[[ EXTRACTED MATERIAL open ]]

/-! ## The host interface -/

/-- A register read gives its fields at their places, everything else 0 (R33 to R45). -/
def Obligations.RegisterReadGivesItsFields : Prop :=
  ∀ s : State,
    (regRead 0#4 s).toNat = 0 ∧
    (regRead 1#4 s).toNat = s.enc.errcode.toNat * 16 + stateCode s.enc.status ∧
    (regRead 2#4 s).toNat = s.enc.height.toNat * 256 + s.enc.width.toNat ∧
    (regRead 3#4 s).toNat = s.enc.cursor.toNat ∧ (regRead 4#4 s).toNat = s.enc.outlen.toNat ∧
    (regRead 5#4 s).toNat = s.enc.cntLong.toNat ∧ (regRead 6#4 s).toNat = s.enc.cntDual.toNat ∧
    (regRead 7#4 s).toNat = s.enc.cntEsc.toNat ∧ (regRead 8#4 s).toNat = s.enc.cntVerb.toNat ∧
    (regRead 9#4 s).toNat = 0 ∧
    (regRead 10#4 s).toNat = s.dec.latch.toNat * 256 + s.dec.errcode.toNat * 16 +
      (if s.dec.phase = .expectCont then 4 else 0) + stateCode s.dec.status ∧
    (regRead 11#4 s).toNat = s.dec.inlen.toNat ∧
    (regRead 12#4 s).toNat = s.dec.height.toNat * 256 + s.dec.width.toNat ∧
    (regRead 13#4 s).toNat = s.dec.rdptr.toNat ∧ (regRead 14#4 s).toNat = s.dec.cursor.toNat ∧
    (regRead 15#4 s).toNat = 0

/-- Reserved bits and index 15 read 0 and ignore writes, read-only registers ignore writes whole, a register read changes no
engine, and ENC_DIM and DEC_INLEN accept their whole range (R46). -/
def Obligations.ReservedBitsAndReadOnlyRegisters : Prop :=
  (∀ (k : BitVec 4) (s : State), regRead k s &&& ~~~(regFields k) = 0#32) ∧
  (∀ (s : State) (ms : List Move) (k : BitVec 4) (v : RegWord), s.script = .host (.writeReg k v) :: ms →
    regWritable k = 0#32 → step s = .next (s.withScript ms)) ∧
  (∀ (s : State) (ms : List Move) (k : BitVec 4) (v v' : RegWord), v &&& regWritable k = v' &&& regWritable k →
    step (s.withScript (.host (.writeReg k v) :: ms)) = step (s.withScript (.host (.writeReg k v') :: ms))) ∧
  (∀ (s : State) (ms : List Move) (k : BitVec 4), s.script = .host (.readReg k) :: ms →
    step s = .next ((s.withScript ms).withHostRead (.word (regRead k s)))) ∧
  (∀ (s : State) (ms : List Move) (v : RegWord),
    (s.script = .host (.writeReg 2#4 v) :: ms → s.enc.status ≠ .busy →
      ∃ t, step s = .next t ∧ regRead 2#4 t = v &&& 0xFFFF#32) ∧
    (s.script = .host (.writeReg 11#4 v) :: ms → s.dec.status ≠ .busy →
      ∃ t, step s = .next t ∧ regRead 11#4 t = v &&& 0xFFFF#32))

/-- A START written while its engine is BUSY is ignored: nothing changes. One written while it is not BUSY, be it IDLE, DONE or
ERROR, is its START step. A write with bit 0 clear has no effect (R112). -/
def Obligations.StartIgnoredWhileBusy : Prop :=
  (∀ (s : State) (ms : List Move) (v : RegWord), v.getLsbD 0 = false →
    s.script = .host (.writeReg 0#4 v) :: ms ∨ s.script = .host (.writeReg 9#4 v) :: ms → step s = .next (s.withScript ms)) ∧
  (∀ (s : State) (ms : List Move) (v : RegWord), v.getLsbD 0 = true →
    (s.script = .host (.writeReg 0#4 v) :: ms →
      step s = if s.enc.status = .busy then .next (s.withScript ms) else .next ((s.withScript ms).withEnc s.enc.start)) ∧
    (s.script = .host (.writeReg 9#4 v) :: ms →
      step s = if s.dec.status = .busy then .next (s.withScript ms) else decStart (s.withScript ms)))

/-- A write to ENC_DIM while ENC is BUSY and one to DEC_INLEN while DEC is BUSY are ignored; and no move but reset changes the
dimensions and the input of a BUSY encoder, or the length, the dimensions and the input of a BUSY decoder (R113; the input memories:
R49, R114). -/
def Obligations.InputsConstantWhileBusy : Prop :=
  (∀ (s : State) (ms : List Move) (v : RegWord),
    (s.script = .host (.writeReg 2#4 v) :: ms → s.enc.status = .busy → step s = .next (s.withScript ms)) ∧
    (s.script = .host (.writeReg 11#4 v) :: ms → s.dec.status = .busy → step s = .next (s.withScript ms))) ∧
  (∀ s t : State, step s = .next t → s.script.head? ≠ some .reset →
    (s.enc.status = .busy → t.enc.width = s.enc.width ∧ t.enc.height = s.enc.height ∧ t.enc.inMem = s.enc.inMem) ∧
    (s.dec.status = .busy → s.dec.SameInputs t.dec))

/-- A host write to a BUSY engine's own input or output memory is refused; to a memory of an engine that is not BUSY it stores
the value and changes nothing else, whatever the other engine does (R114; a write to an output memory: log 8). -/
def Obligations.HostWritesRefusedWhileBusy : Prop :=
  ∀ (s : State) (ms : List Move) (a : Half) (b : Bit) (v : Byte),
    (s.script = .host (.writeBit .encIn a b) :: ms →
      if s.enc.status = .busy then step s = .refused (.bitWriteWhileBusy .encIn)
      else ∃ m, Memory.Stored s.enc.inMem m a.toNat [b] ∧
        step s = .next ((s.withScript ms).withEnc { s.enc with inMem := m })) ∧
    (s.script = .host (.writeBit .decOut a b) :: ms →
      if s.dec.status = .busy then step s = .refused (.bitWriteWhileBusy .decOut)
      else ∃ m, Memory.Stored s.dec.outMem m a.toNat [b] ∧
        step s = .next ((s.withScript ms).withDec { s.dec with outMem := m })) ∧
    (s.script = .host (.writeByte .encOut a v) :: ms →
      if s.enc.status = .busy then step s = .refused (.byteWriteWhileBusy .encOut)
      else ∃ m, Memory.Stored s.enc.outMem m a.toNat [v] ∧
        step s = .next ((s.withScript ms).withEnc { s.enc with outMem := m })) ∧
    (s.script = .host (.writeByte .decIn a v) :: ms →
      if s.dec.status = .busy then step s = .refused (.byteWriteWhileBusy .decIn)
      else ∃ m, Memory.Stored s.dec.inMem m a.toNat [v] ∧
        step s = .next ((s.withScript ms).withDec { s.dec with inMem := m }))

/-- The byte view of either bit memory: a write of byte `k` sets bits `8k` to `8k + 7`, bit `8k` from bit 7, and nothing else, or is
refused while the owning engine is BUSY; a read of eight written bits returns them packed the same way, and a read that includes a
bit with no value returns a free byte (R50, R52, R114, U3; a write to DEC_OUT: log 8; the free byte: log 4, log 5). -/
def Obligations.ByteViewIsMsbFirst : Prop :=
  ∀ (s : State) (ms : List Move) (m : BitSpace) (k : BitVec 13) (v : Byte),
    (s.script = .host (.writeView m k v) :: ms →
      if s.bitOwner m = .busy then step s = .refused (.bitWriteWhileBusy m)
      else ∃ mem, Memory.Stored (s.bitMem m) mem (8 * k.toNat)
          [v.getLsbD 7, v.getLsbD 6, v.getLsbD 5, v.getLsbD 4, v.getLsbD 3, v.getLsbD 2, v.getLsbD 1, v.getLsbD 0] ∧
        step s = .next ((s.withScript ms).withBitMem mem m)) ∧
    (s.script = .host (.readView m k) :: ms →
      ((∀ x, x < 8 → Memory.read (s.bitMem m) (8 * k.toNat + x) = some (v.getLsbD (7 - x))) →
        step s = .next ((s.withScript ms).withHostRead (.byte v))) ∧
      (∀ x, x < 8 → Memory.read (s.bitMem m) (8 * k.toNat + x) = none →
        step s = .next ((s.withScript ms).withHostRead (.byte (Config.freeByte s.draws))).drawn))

[[ EXTRACTED MATERIAL closed ]]

Every line that holds the string "output" must be copied from the records above.

## RESULT BELOW
/-- A host write to a BUSY engine's own input or output memory is refused; to a memory of an engine that is not BUSY it stores
the value and changes nothing else, whatever the other engine does (R114; a write to an output memory: log 8). -/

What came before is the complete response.